* [AVAILABLE DATA]

/-- The lanes of an access act one at a time, the lowest first whose act cycle has come and before which every lane that must act has acted, a
FESET's all at once, each setting or clearing the bits of its run of words and no other bit, and no byte; a lane retries, is woken or
returns SPURIOUS when due, without binding a window of its own (the model's choice, log 66); XLAT, LAUNCH, WLPUT and WLGET act when due (R208, R213, R217, R221 to R225, R228, R247, R276, R287 to R289, R394). What a kill leaves
parked goes in a step of its own (R39, R224). -/
def Obligations.MemorySideSteps : Prop :=
  ∀ (id lane due k n : Nat) (a : Acc) (l : LaneAcc) (x : XOps) (p : Page) (q : Place) (w : Owner) (st : Nat) (by_ : Bool),
    let there (s : State) : Prop := (s.accs.find? fun a => a.id == id) = some a
    let laned (s : State) : Prop := there s ∧ (a.lanes.find? fun l => l.lane == lane) = some l
    let tried (s : State) (k : Nat) (retry spill : Bool) : State :=
      { ((s.acting a).tryLane a l (a.now s) k retry spill).settle id (a.now s) with actClock := none }
    let free (s : State) : Prop := there s ∧ isMemory a.instr = true ∧ a.need = 0 ∧ s.accWaits a = false
    let can (s : State) (l : LaneAcc) : Bool := l.st == .todo && decide (l.due ≤ a.now s) && s.laneFree a l
    Steps (.memoryAccessAct id) (fun s => there s ∧ a.purgeable (a.now s) = true) (fun s => s.purge a (a.now s)) ∧
    Reaches (.memoryAccessAct id) (fun s => free s ∧ a.purgeable (a.now s) = false ∧ (∀ x m, a.instr ≠ .feset x m) ∧
        a.lanes.find? (can s) = some l) (fun s u =>
      let t := (s.acting a).tryLane a l (a.now s) 0 false false
      (∃ b ∈ t.accs, b.id = id ∧ ∃ l ∈ b.lanes, l.st = .todo) ∧ u = { t.settle id (a.now s) with actClock := none } ∨
      (∀ b ∈ t.accs, b.id = id → ∀ l ∈ b.lanes, l.st ≠ .todo) ∧ u = { (t.tickAct a).settle id (a.now s) with actClock := none }) ∧
    Reaches (.memoryAccessAct id) (fun s => free s ∧ (∃ x m, a.instr = .feset x m) ∧ a.lanes ≠ [] ∧ ∀ l ∈ a.lanes, can s l = true)
      (fun s u => u.hostMem = s.hostMem ∧ u.dcyc = s.dcyc) ∧
    (∀ (m : MemMod) (o : Owner),
      let run (s : State) (l : LaneAcc) (ws : List FeWord) : Prop := ∃ p, lanePage s a l.va = .ok p ∧ wordsNat l.data ≤ 16384 ∧
        l.va + 4 * wordsNat l.data ≤ p.base + p.size ∧ ∃ vs, feWords s a p l.va (max 1 (wordsNat l.data)) = .ok vs ∧
        ws = vs.take (wordsNat l.data)
      Reaches (.memoryAccessAct id) (fun s => free s ∧ a.instr = .feset x m ∧ a.lanes ≠ [] ∧ (∀ l ∈ a.lanes, can s l = true) ∧
          s.owner? a.strand.owner = some o ∧ o.parkbase = 0 ∧ ∀ l ∈ a.lanes, ∃ ws, run s l ws)
        (fun s u => u.mem = s.mem ∧ u.hostMem = s.hostMem ∧
          (∀ l ∈ a.lanes, ∀ ws, run s l ws → ∀ q ∈ ws, u.isFull (q.pa / 4) = decide (m.fef = .filling)) ∧
          ∀ k, (∀ l ∈ a.lanes, ∀ ws, run s l ws → ∀ q ∈ ws, q.pa / 4 ≠ k) → u.isFull k = s.isFull k)) ∧
    Steps (.feRetryAttempt id lane) (fun s => laned s ∧ l.st = .retry due k ∧ due ≤ a.now s) (fun s => tried s k false false) ∧
    Steps (.feRetryAttempt id lane) (fun s => laned s ∧ l.st = .over due ∧ due ≤ a.now s) (fun s => tried s 0 false true) ∧
    Steps (.wokenRetry id lane) (fun s => laned s ∧ l.st = .woken due n by_ ∧ due ≤ a.now s) (fun s => tried s 0 true false) ∧
    Steps (.waitaSpuriousReturn id lane) (fun s => laned s ∧ l.st = .spurious due ∧ due ≤ a.now s) (fun s => tried s 0 true false) ∧
    Reaches (.xlatAct id) (fun s => there s ∧ a.instr = .xlat x ∧ a.lanes = [l] ∧ a.due ≤ s.lcNow a.strand.owner a.strand.lcore ∧
        s.pageOf a.strand.owner l.va = .ok p ∧ q ≠ .malformed ∧ (p.kind = 1 → s.placeIn a.strand.owner p l.va = .ok q))
      (fun s u => u.mem = s.mem ∧ u.accs = s.accs.filter (fun b => b.id != a.id)) ∧
    (∀ pa, Reaches (.launchAct id) (fun s => there s ∧ a.instr = .launch x ∧ a.lanes = [l] ∧ a.need = 0 ∧
        a.due ≤ s.lcNow a.strand.owner a.strand.lcore ∧ s.accFree a = true ∧ launchPlace s a l = .ok pa) (fun s u =>
      u = ((s.acceptLaunch a.strand.owner a.strand.lcore ((s.ownerNow a.strand.owner).getD 0) l.va (s.bytes pa 64)).1.endAct a x.d a.resultLanes
        (BitVec.ofNat 32 (s.acceptLaunch a.strand.owner a.strand.lcore ((s.ownerNow a.strand.owner).getD 0) l.va (s.bytes pa 64)).2)).actedAt a l
          (s.lcNow a.strand.owner a.strand.lcore))) ∧
    Steps (.wlputAct id) (fun s => there s ∧ a.instr = .wlput x ∧ s.owner? a.strand.owner = some w ∧ a.due ≤ a.now s ∧
        s.accFree a = true) (fun s =>
      let k := (a.lanes.map (·.va)).headD 0
      let r := putItems w.orec.wlcap (w.wlist k) a.lanes
      ((a.lanes.foldl (fun s l => s.actedAt a l (a.now s)) s).modOwner w.id fun w => { w with lists := tblSet [] w.lists k r.1 }).endWl a x.d fun l => [if r.2.contains l then 1 else 0]) ∧
    Steps (.wlgetAttempt id) (fun s => there s ∧ a.instr = .wlget x ∧ s.owner? a.strand.owner = some w ∧ a.lanes.head? = some l ∧
        a.due ≤ a.now s ∧ s.accFree a = true ∧ w.wlist l.va = [] ∧ s.quiescent w (wlSet l.va l.status) = true)
      (fun s => (a.lanes.foldl (fun s l => s.actedAt a l (a.now s)) s).endWl a x.d fun _ => [0, 0x10000]) ∧
    Steps (.wlgetAttempt id) (fun s => there s ∧ a.instr = .wlget x ∧ s.owner? a.strand.owner = some w ∧ a.lanes.head? = some l ∧
        a.due ≤ a.now s ∧ s.accFree a = true ∧ w.wlist l.va = [] ∧ s.quiescent w (wlSet l.va l.status) = false ∧ a.killed = false)
      (fun s => { s with accs := modWhere s.accs (fun b => b.id == id) fun b => { b with
        due := a.now s + 64, lanes := b.lanes.map fun l => { l with st := .retry (a.now s + 64) 1 } } }) ∧
    Reaches (.wlgetAttempt id) (fun s => there s ∧ a.instr = .wlget x ∧ s.owner? a.strand.owner = some w ∧ a.lanes.head? = some l ∧
        a.due ≤ a.now s ∧ s.accFree a = true ∧ st = min (w.wlist l.va).length a.lanes.length ∧ w.wlist l.va ≠ [])
      (fun s u => u.mem = s.mem ∧ ∃ v, u.owner? w.id = some v ∧ v.wlist l.va = tblGet [] (tblSet [] w.lists l.va ((w.wlist l.va).drop st)) l.va)
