/-- Every readable register, and every writable one at HYPER; TVEC written by the strand's core last, and by a higher one in the same index. -/
def systemRows : List Bool :=
  let hyper := onStrand ctl fun t => { t with priv := 2 }
  let x : XOps := { x0 with d := .reg 2, a := .reg 4 }
  let taken := onOwner hyper fun w => { w with swrAt := [(0x010, 8 * 512 + 511)] }
  let h (w : DWord) (v : DWord) : XOps := { x0 with d := .reg 2, a := .lit w, b := .lit v, c := .zero }
  let status (w v : DWord) (c : Ctx) (s : State) : Nat :=
    s.hgateStatus ((s.lcore? c.cur.strand.owner c.cur.strand.lcore).map (·.core)) (c.lane0 (.lit w)) (c.pair0 (.lit v)) (c.pair0 .zero)
  ([0x000, 0x002, 0x004, 0x006, 0x007, 0x008, 0x010, 0x011, 0x012, 0x013, 0x014, 0x016, 0x020, 0x022, 0x024, 0x025, 0x026, 0x030, 0x032, 0x040, 0x041,
    0x100, 0x102, 0x104, 0x106, 0x110].map fun n => meets hyper (.srd x (BitVec.ofNat 12 n)) 1 ok) ++
  ([0x010, 0x011, 0x012, 0x013, 0x014, 0x016, 0x020, 0x022, 0x024, 0x025, 0x026, 0x100, 0x102, 0x104, 0x110].map fun n =>
    meets hyper (.swr x (BitVec.ofNat 12 n)) 1 fun c s => !s.outwritten c.t n) ++
  [meets taken (.swr x 0x010) 1 (fun c s => s.outwritten c.t 0x010),
   meets hyper (.hgate (h 0x00010001 0)) 1 (fun c s => status 0x00010001 0 c s == 0), meets hyper (.hgate (h 0x00010001 1)) 1 (fun c s => status 0x00010001 1 c s == 4),
   meets ctl (.intr x) 1 (fun c s => (s.owner? c.cur.strand.owner).isSome)]

theorem witness_SystemInstructionsComplete : systemRows.all id = true := by decide

/-! ### Witnesses: the steps of the machine's engines and clocks

`goes s r P`: in the state `s`, of which `P` holds, the step that `r` names leads to a state. -/

def goes (s : State) (r : Instr) (P : Bool) : Bool := P && match exec r s with
  | .next _ => true
  | _ => false

/-- What `goes` says. -/
theorem goes_iff (s : State) (r : Instr) (P : Bool) : goes s r P = true ↔ P = true ∧ ∃ t, exec r s = .next t := by
  unfold goes; cases P <;> cases exec r s <;> simp

/-- An instruction of a stream waits since owner cycle 0 with the values it read. -/
def stalled (cur : Cur) (i : Instr) (vals : List DWord) (s : State) : State := s.modStream cur fun x => { x with wait := some ⟨i, 70, vals, 0⟩ }
/-- It issues again once `P` holds of what it sees. -/
def resumes (s : State) (row : Instr) (cur : Cur) (i : Instr) (P : Ctx → Bool) : Bool :=
  let s := stalled cur i [] s
  goes s row ((waitOf s cur).map (·.instr) == some i && s.offered cur && meets (s.reissued cur) i 1 fun c _ => P c)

* [AIM OF THE EXERCISE] Provide a count of the lines in the data above that include the word "systemRows", stating the number alone.

* [EXERCISE RESPONSE] 2